> **Material supplied**:

-- ==== Sys2Proof/Machine/Transport.lean ====
section
/-! DEFINITION. TRANSPORT SETUP (R111, R112). -/

namespace Sys2Proof.Machine
open Sys2Proof

/-- Tc and Tl brought into range (R111). -/
def clampTimeouts (tc tl : Nat) : Nat × Nat :=
  let c := min (max tc 1) 254
  let l := max tl 2
  (c, if l ≤ c then c + 1 else l)

/-- Enable off on an enabled line; the settings the request carries are then those of a DISABLED line (R112). -/
def Line.disable (l : Line) : Line :=
  { l with
    state := .disabled
    enable := false
    prescaler := 0
    settled := none
    run := 0
    reference := none
    recent := []
    ps := 0
    coastEdge := false
    sampled := false }

/-- Settings that become current at once, none left pending (R112). -/
def Line.settings (l : Line) (sense : Sense) (n tc tl : Nat) : Line :=
  { l with sense := sense, n := n, nPending := none, tc := tc, tl := tl, tPending := none }

/-- Enable on on a DISABLED line at tick `now` (R112). -/
def Line.start (l : Line) (now : Tick) : Line :=
  { l.disable with state := .searching, enable := true, silence := now }

/-- A changed sense on an enabled line (R112). -/
def Line.setSense (l : Line) (sense : Sense) : Line :=
  if l.sense = sense then l else { l with sense := sense, reference := none, recent := [] }

/-- n on an enabled line (R112): the current n leaves none pending. -/
def Line.setN (l : Line) (n : Nat) : Line := { l with nPending := if n = l.n then none else some n }

/-- Tc and Tl on an enabled line (R112): the current pair leaves none pending (assumption log 9). -/
def Line.setTimeouts (l : Line) (tc tl : Nat) : Line :=
  { l with tPending := if tc = l.tc ∧ tl = l.tl then none else some (tc, tl) }

/-- The settings of a TRANSPORT SETUP, judged against the line as it stands (R112). -/
def Line.setup (l : Line) (now : Tick) (enable : Bool) (sense : Sense) (n tc tl : Nat) : Line :=
  if l.enable then
    if enable then ((l.setSense sense).setN n).setTimeouts tc tl
    else l.disable.settings sense n tc tl
  else if enable then (l.settings sense n tc tl).start now
  else l.settings sense n tc tl

/-- The absence flags of the report (R185). -/
def Line.absence (l : Line) : Nat :=
  (if l.reference.isNone then 1 else 0) + (if l.nPending.isNone then 2 else 0) + (if l.tPending.isNone then 4 else 0)

/-- The report of a TRANSPORT SETUP (R111, R185). -/
def State.lineReport (s : State) (k : LineId) : List Byte :=
  let l := s.line k
  [0x20#8, natByte k.val, l.state.byte] ++ beBytes 3 l.ps ++ beBytes 3 ((l.reference.map BitVec.toNat).getD 0) ++
  beBytes 3 l.silence.toNat ++ beBytes 3 s.tick.toNat ++
  [natByte l.recent.length, natByte l.n, natByte (l.nPending.getD 0), natByte l.tc,
    natByte ((l.tPending.map (·.1)).getD 0), natByte l.tl, natByte ((l.tPending.map (·.2)).getD 0), natByte l.absence]

def State.transportSetup (s : State) (p : Port) (tag : Half) (lane : Byte) (a : TransportArgs) : State :=
  match lineOf a.line with
  | none => s.refuse p tag lane .range 0x20#8 23
  | some k =>
    if a.report = 0#8 then
      match onOff a.enable, senseOf a.sense with
      | some enable, some sense =>
        let (tc, tl) := clampTimeouts a.tc.toNat a.tl.toNat
        let t := s.setLine k ((s.line k).setup s.tick enable sense a.n.toNat tc tl)
        t.answer p tag lane (if tc = a.tc.toNat ∧ tl = a.tl.toNat then .done else .clamped) (t.lineReport k)
      | _, _ => s.refuse p tag lane .range 0x20#8 23
    else s.answer p tag lane .done (s.lineReport k)

/-- TRANSPORT_SETUP (R111, R112). -/
def execTransportSetup (p : Port) (tag : Half) (lane : Byte) (a : TransportArgs) (s : State) :
    Host.Outcome State Fault Refusal :=
  s.take p (.whole tag lane (.transportSetup a)) (·.transportSetup p tag lane a)

end Sys2Proof.Machine
end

> **What this task involves**: Set down precisely the lines above between the line holding "report (R185). -/" and the line holding "natByte ((l.tPending.map (·.1)).getD", inclusive, and nothing beyond them.

> **Response box**:
/-- The absence flags of the report (R185). -/
def Line.absence (l : Line) : Nat :=
  (if l.reference.isNone then 1 else 0) + (if l.nPending.isNone then 2 else 0) + (if l.tPending.isNone then 4 else 0)

/-- The report of a TRANSPORT SETUP (R111, R185). -/
def State.lineReport (s : State) (k : LineId) : List Byte :=
  let l := s.line k
  [0x20#8, natByte k.val, l.state.byte] ++ beBytes 3 l.ps ++ beBytes 3 ((l.reference.map BitVec.toNat).getD 0) ++
  beBytes 3 l.silence.toNat ++ beBytes 3 s.tick.toNat ++
  [natByte l.recent.length, natByte l.n, natByte (l.nPending.getD 0), natByte l.tc,
    natByte ((l.tPending.map (·.1)).getD 0), natByte l.tl, natByte ((l.tPending.map (·.2)).getD 0), natByte l.absence]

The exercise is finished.